I had never heard her speak to me in that way before. She was sometimes odd with her body language or the way she spoke to me, but I put it down to the fact we were still in a relatively new friendship and friendships needed to be cemented. I was certain once we had hit our one-year friendship anniversary by the summer, things would be great. She was everything I needed. We had to be together, and I wasn’t about to let a silly little falling-out ruin any of that.
Eventually, Mum had had enough of my sighing and lolling around and told me to go and sort out whatever problems I was having with Caitlin.
‘What?’ I did the face that annoyed Mum.
‘I know you, Sasha. You haven’t seen each other since January, you’ve been raving about seeing her, and now she’s here and you’re back home within the hour, moping and sighing.’
I looked at her and wondered how it was that she knew everything about me without me ever having to say anything.
‘Go. Shoo!’ she said and pushed me out of the garden. I found myself standing on the front driveway looking at the iron gates to Saxby House, wondering if I should go back after what Caitlin had said. I decided I would go and politely knock on the back door to see if Chuck fancied a game of Frisbee out on the driveway. Perhaps, if Caitlin had got herself out of her mood, then she would join us.
I arrived in the courtyard to a small crowd gathered around the hen house. I could just about make out Caitlin in the centre, surrounded by Josephine, Chuck and Judith. I felt my joy levels rising, Caitlin was out of the outhouse, Chuck was with her, and so if my request alone didn’t work, then he would be able to chivvy her along. If anyone could pull someone out of a mood, it was Chuck.
I skipped over to the crowd, calling my hellos until I was by Chuck’s side.
But I noted the solemn look on everyone’s faces and the fact that no one was looking at each other. Instead they were all looking at a small pile of black feathers in the centre of them, next to Caitlin’s toes. Instantly I knew; I didn’t need anyone to explain it to me or to engage in the pointless conversation that I could already hear playing out around the circle. Questions coming from every mouth. How? Where? What happened? Then sounds of sympathy until finally I was acknowledged, first by Chuck, who took me into his arms and pressed me into his chest.
‘Darling, Sasha, you may not want to see this.’
But I had seen it, and I could also feel something, a strange shift in the atmosphere, and then a physical pain, as though I had been stabbed straight through the heart.
Caitlin fell to her knees, and she scooped the heap off the floor, which I now knew for certain was my beloved Ivy.
‘Sasha, there you are. Poor henny pen – I know she was your favourite. She must have followed you into the outhouse when you popped in there before you went home. I saw her in there – they don’t usually go into those buildings those hens, but you seemed to have made such a connection with her, she must have forgotten all her instincts.
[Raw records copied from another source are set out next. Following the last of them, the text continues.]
/-- A step answers a next state, or the host is stuck. -/
theorem step_next_or_hostStuck (s : State) :
    (∃ t, step s = .next t) ∨ ∃ a, HostStuck s a ∧ step s = .fault (.hostStuck a) := by
  cases hi : s.inputs with
  | nil => exact .inl (step_engine (.inr ⟨hi, rfl⟩) ▸ engineStep_next _)
  | cons input rest =>
    cases input with
    | engine => exact .inl (step_engine (.inl hi) ▸ engineStep_next _)
    | powerOn => exact .inl ⟨_, by rw [step, takeInput, hi]⟩
    | host a =>
      cases ha : a.offset? s.params with
      | some off => exact .inl ⟨(s.withInputs rest).hostAccess off a, by simp [step, takeInput, hi, ha]⟩
      | none =>
        cases hp : s.pending with
        | none => exact .inr ⟨a, ⟨hp, ha, rest, hi⟩, step_of_unadmitted hp hi ha⟩
        | some p =>
          have turn : step s = engineStep s := by simp [step, takeInput, hi, ha, State.busy, hp]
          exact .inl (turn ▸ engineStep_next s)

/-- No step refuses (R193). -/
theorem step_ne_refused (s : State) (e : Refusal) : step s ≠ .refused e := by
  intro h
  obtain ⟨t, ht⟩ | ⟨a, -, ht⟩ := step_next_or_hostStuck s <;> cases ht.symm.trans h

/-- A step stops only with the host stuck at the access it names. -/
theorem hostStuck_of_fault {s : State} {a : Access} (h : step s = .fault (.hostStuck a)) : HostStuck s a := by
  obtain ⟨t, ht⟩ | ⟨b, stuck, ht⟩ := step_next_or_hostStuck s
  · cases ht.symm.trans h
  · cases ht.symm.trans h
    exact stuck

theorem State.hostAdmitted_of_host {s : State} {a : Access} {rest : List Input} (h : s.inputs = .host a :: rest) :
    s.hostAdmitted = (a.offset? s.params).isSome := by
  rw [State.hostAdmitted, h]

/-- A host is not stuck while a command is pending or the next access is admitted. -/
theorem HostStuck.not_pending_or_admitted {s : State} {a : Access} (h : HostStuck s a) :
    ¬ (s.pending ≠ none ∨ s.hostAdmitted = true) := by
  obtain ⟨idle, unadmitted, rest, hi⟩ := h
  rintro (pending | admitted)
  · exact pending idle
  · rw [State.hostAdmitted_of_host hi, unadmitted] at admitted
    cases admitted

/-! ### What a step records (R97, R193) -/

/-- A write that may be dropped keeps the record if its effect does (R203). -/
theorem State.unlessBusy_operandFaults (s t : State) (h : t.operandFaults = s.operandFaults) :
    (s.unlessBusy t).operandFaults = s.operandFaults := by
  unfold State.unlessBusy
  split
  · exact s.dropWrite_operandFaults
  · exact h

@[simp] theorem State.softReset_operandFaults (s : State) : s.softReset.operandFaults = s.operandFaults := by
  rw [State.softReset, State.clearControl_operandFaults, s.abort_frame]

/-- A host write records nothing, and no soft reset clears the record. -/
theorem State.writeTarget_operandFaults (s : State) (v : Word) (place : Target) :
    (s.writeTarget v place).operandFaults = s.operandFaults := by
  cases place with
  | id | version | paramOpw | paramDmem | lastCmd | dstLen | reserved | status => rfl
  | ctrl =>
    change (s.writeCtrl v).operandFaults = _
    unfold State.writeCtrl
    split
    · exact s.softReset_operandFaults
    · rfl
  | cmd | srcAddr | srcLen | dstAddr | dstCap => exact s.unlessBusy_operandFaults _ rfl
  | bigReg r j =>
    refine s.unlessBusy_operandFaults _ ?_
    unfold State.writeRegWord
    split <;> rfl
  | dmem k =>
    refine s.unlessBusy_operandFaults _ ?_
    unfold State.writeDmemWord
    split <;> rfl

theorem State.hostAccess_operandFaults (s : State) (off : Nat) (a : Access) :
    (s.hostAccess off a).operandFaults = s.operandFaults := by
  cases a with
  | read => rfl
  | write addr width v => exact s.writeTarget_operandFaults v (locate off)

/-- The record `e` names the word of the command in flight and an unspecified operand of it (R97). -/
def State.Names (s : State) (e : OperandFault) : Prop :=
  ∃ p i, s.pending = some p ∧ decode p.cmd = .ok i ∧ e.cmd = p.cmd ∧ s.Unspecified i e.operand

/-- From `s` to `t` the record is not cleared, and what is added names unspecified operands of the command in
flight. -/
def ExtendsRecord (s t : State) : Prop :=
  ∃ new, t.operandFaults = s.operandFaults ++ new ∧ ∀ e ∈ new, s.Names e

theorem ExtendsRecord.of_eq {s t : State} (h : t.operandFaults = s.operandFaults) : ExtendsRecord s t :=
  ⟨[], by rw [h, List.append_nil], by simp⟩

theorem engineStep_extendsRecord {s t : State} (h : engineStep s = .next t) : ExtendsRecord s t := by
  obtain ⟨-, rfl⟩ | ⟨p, hp, ⟨e, -, rfl⟩ | ⟨i, hd, c⟩⟩ := engineStep_cases h
  · exact .of_eq rfl
  · exact .of_eq rfl
  · obtain ⟨code, u, os, rfl, -, faults, unspecified⟩ := c.ending
    refine ⟨_, faults, fun e he => ?_⟩
    obtain ⟨o, ho, rfl⟩ := List.mem_map.mp he
    exact ⟨p, i, hp, hd, s.commandInFlight_of_pending hp, unspecified o ho⟩

/-- Of the three kinds of step only the engine's records (R97), and none clears the record (R193). -/
theorem step_extendsRecord {s t : State} (h : step s = .next t) : ExtendsRecord s t := by
  obtain ⟨rest, he⟩ | ⟨rest, -, rfl⟩ | ⟨a, rest, off, -, -, rfl⟩ := step_cases h
  · exact engineStep_extendsRecord (s := s.withInputs rest) he
  · exact .of_eq rfl
  · exact .of_eq ((s.withInputs rest).hostAccess_operandFaults off a)

/-- With every operand of the command in flight specified (R201), nothing is added to the record. -/
theorem ExtendsRecord.eq_of_specified {s t : State} (h : ExtendsRecord s t)
    (specified : ∀ p i, s.pending = some p → decode p.cmd = .ok i → ∀ o, ¬ s.Unspecified i o) :
    t.operandFaults = s.operandFaults := by
  obtain ⟨new, faults, names⟩ := h
  have empty : new = [] := List.eq_nil_iff_forall_not_mem.mpr fun e he =>
    have ⟨p, i, hp, hd, _, unspecified⟩ := names e he
    specified p i hp hd _ unspecified
  rw [faults, empty, List.append_nil]

/-- Settles O57: a step answers a next state or finds the host stuck, and it only extends the record. -/
theorem onlyTwoModelOutcomes : Obligations.OnlyTwoModelOutcomes := by
  refine ⟨step_ne_refused, fun s a h => hostStuck_of_fault h, fun s t h => step_extendsRecord h,
    fun s moves specified => ?_⟩
  obtain ⟨t, ht⟩ | ⟨a, stuck, -⟩ := step_next_or_hostStuck s
  · exact ⟨t, ht, (step_extendsRecord ht).eq_of_specified specified⟩
  · exact absurd moves stuck.not_pending_or_admitted

end Sys2Proof.Machine
end

section
/-! The resets (70_reset_and_hazards.md): what State.reset and the platform's power-on reset leave (R196, R197),
and what a soft reset makes of the command it aborts (R198, R199). -/

namespace Sys2Proof.Machine

/-- Settles O51: each of them is a field of State.reset, or made of fields that are 0 there. -/
theorem resetValues : Obligations.ResetValues :=
  ⟨rfl, rfl, rfl, rfl, rfl, rfl, rfl, rfl, rfl, rfl, Memory.read_nil⟩

/-- The words of an unspecified register of `n` words are all those below `n` (R49). -/
@[simp] theorem BigReg.mem_unspec_unspecified (n j : Nat) : j ∈ (BigReg.unspecified n).unspec ↔ j < n :=
  List.mem_range

/-! ### Power-on reset (R196, R197) -/

theorem step_powerOn {s : State} {rest : List Input} (h : s.inputs = .powerOn :: rest) :
    step s = .next (s.withInputs rest).powerOnReset := by
  rw [step, takeInput, h]

/-- Settles O52: every register is then an unspecified one, and DMEM is empty. -/
theorem powerOnReset : Obligations.PowerOnReset := by
  refine fun s rest h => ⟨_, step_powerOn h, rfl, fun r j hj => ?_, Memory.read_nil⟩
  rw [opw_div_eq_words] at hj
  rwa [State.reg_powerOnReset, BigReg.mem_unspec_unspecified]

/-! ### Soft reset (R198, R199) -/

/-- The host's write of CTRL with bit 1 = 1 is the soft reset, busy or not (R35, R203). -/
theorem step_softReset {s : State} {v : Word} {rest : List Input} (h : hostWrites s 0x0010 v rest)
    (hv : v.getLsbD 1 = true) : step s = .next (s.withInputs rest).softReset :=
  (step_hostWrites h (by decide) rfl).trans (congrArg Host.Outcome.next (if_pos hv))

/-- A soft reset clears control and status, and changes nothing else but big registers and DMEM (R198). -/
theorem State.softReset_frame (s : State) :
    s.softReset = { s.clearControl with x := s.softReset.x, dmem := s.softReset.dmem } :=
  congrArg State.clearControl s.abort_frame

/-- An abort without destinations leaves the big registers and DMEM of the soft reset as they are (R198). -/
theorem State.softReset_of_abort_eq {s : State} (h : s.abort = s) :
    s.softReset.x = s.x ∧ s.softReset.dmem = s.dmem := by
  rw [State.softReset, h]
  exact ⟨rfl, rfl⟩

/-- After a soft reset a big register is unspecified if it is a destination of the aborted command, and
otherwise as before (R199). -/
theorem State.reg_softReset (s : State) {p : Pending} {i : Instr} (h : s.pending = some p)
    (hd : decode p.cmd = .ok i) (r : Reg) :
    s.softReset.reg r = if r ∈ i.dests then BigReg.unspecified s.params.words else s.reg r :=
  s.reg_abort p i r h hd

/-- After a soft reset that aborts a register command DMEM is as before. -/
theorem State.dmem_softReset (s : State) {p : Pending} {i : Instr} (h : s.pending = some p)
    (hd : decode p.cmd = .ok i) (hi : i.usesRegions = false) : s.softReset.dmem = s.dmem :=
  (s.dmem_abort p i h hd).trans (by rw [hi]; rfl)

/-- After a soft reset that aborts a byte command a byte has no value if it is one of the destination region
of the issue, and otherwise reads as before (R199). -/
theorem State.read_softReset (s : State) {p : Pending} {i : Instr} (h : s.pending = some p)
    (hd : decode p.cmd = .ok i) (hi : i.usesRegions = true) (a : Nat) :
    Memory.read s.softReset.dmem a =
      if p.snap.dstAddr.toNat ≤ a ∧ a < p.snap.dstAddr.toNat + p.snap.dstCap.toNat then none
      else Memory.read s.dmem a := by
  rw [← Memory.read_forget]
  exact congrArg (Memory.read · a) ((s.dmem_abort p i h hd).trans (if_pos hi))

/-- Settles O53, by what is pending: nothing, an illegal word, or a command, whose destinations are then
unspecified. -/
theorem softReset : Obligations.SoftReset := by
  intro s v rest h hv
  refine ⟨_, step_softReset h hv, (s.withInputs rest).softReset_frame, fun idle => ?_, fun p e hp hd => ?_,
    fun p i hp hd => ⟨fun r kept => ?_, fun r dest j hj => ?_, fun hi => ?_,
      fun hi a => ⟨fun above below => ?_, fun outside => ?_⟩⟩⟩
  · exact State.softReset_of_abort_eq (State.abort_of_idle _ idle)
  · exact State.softReset_of_abort_eq (State.abort_of_illegal _ p e hp hd)
  · exact ((s.withInputs rest).reg_softReset hp hd r).trans (if_neg kept)
  · rw [opw_div_eq_words] at hj
    rwa [(s.withInputs rest).reg_softReset hp hd, if_pos dest, BigReg.mem_unspec_unspecified]
  · exact (s.withInputs rest).dmem_softReset hp hd hi
  · exact ((s.withInputs rest).read_softReset hp hd hi a).trans (if_pos ⟨above, below⟩)
  · exact ((s.withInputs rest).read_softReset hp hd hi a).trans (if_neg (by omega))

end Sys2Proof.Machine
end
I heard the crash as the lawnmower tipped over – she got trapped, Sasha. She must have crushed a major artery. But it was quick, dear Sasha, I can tell you that – she wouldn’t have suffered.’ In that moment, Caitlin looked the very epitome of bereft: her open mouth, wide eyes, the way her breath came hard and fast. But she held Ivy out towards me like some sort of sacrificial offering.
I forced myself to look down at the hen, to see her small beady eyes, which were half closed, her limp body. I knew from looking at her, there was no sign of being crushed, but no one seemed to be questioning that. I looked hard at Caitlin, willing her to say it, to admit what she had done. But she wouldn’t look me in the eye. A dead hen to the Clemonte family meant nothing, but to me, it felt as though my world were imploding.
I looked down at my hand. I could almost still feel the pressure from Ivy’s beak where she had been pecking not so long ago. In the thirteen years I had spent on this earth, I had never known death. I had never owned a pet, not even a goldfish. We had lived in a pokey little flat before we came here; I was never even allowed to bring the pet hamster home from school. Mum was not really an animal person, she had never really warmed to any of the creatures on the estate or the surrounding fields, and she would skirt around the hens when she came out of the back door.
Me, however, I had made a connection, I had found a love for an animal that I would never have thought in a million years could intrigue me and enchant me the way Ivy had.
I felt my throat grow fat and my nose began to burn. I refused to cry amongst the claustrophobic atmosphere of the circle. I needed to be away.
‘Oh dear, oh dear,’ came Josephine’s voice.
‘Such a pity, such a lovely little hen,’ Chuck echoed.
I turned and began to run, back to the safety and security of our little cottage. As I ran, I stumbled a few times, but the running released the tears and my face was soaked. I could hear the words that Caitlin had muttered from the outbuilding once more: You’re the one who needs to be careful.